Data to use:
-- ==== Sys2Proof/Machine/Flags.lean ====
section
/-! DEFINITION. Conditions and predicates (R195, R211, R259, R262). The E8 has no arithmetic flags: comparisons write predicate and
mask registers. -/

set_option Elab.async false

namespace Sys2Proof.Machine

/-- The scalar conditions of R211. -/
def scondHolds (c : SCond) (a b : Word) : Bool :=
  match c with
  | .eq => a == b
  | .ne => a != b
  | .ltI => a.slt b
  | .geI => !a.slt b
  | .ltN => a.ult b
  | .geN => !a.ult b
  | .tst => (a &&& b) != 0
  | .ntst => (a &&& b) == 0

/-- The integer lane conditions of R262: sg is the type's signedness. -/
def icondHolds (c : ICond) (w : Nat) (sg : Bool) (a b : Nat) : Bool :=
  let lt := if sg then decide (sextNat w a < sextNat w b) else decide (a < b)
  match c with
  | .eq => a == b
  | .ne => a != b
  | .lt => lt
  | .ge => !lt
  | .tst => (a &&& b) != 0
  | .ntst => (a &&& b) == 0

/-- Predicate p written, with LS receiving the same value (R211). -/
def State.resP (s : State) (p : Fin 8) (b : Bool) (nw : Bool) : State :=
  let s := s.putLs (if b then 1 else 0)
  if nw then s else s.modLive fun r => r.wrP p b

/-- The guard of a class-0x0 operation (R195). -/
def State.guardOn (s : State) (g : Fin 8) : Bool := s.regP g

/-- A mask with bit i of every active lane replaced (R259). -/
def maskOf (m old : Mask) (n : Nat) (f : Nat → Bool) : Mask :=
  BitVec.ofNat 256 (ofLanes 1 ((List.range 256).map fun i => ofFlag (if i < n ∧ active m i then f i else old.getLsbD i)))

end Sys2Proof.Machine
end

Work order:
For the string "else", filter the data and copy out each line where it occurs.

Response box:
  let lt := if sg then decide (sextNat w a < sextNat w b) else decide (a < b)
  let s := s.putLs (if b then 1 else 0)
  if nw then s else s.modLive fun r => r.wrP p b
  BitVec.ofNat 256 (ofLanes 1 ((List.range 256).map fun i => ofFlag (if i < n ∧ active m i then f i else old.getLsbD i)))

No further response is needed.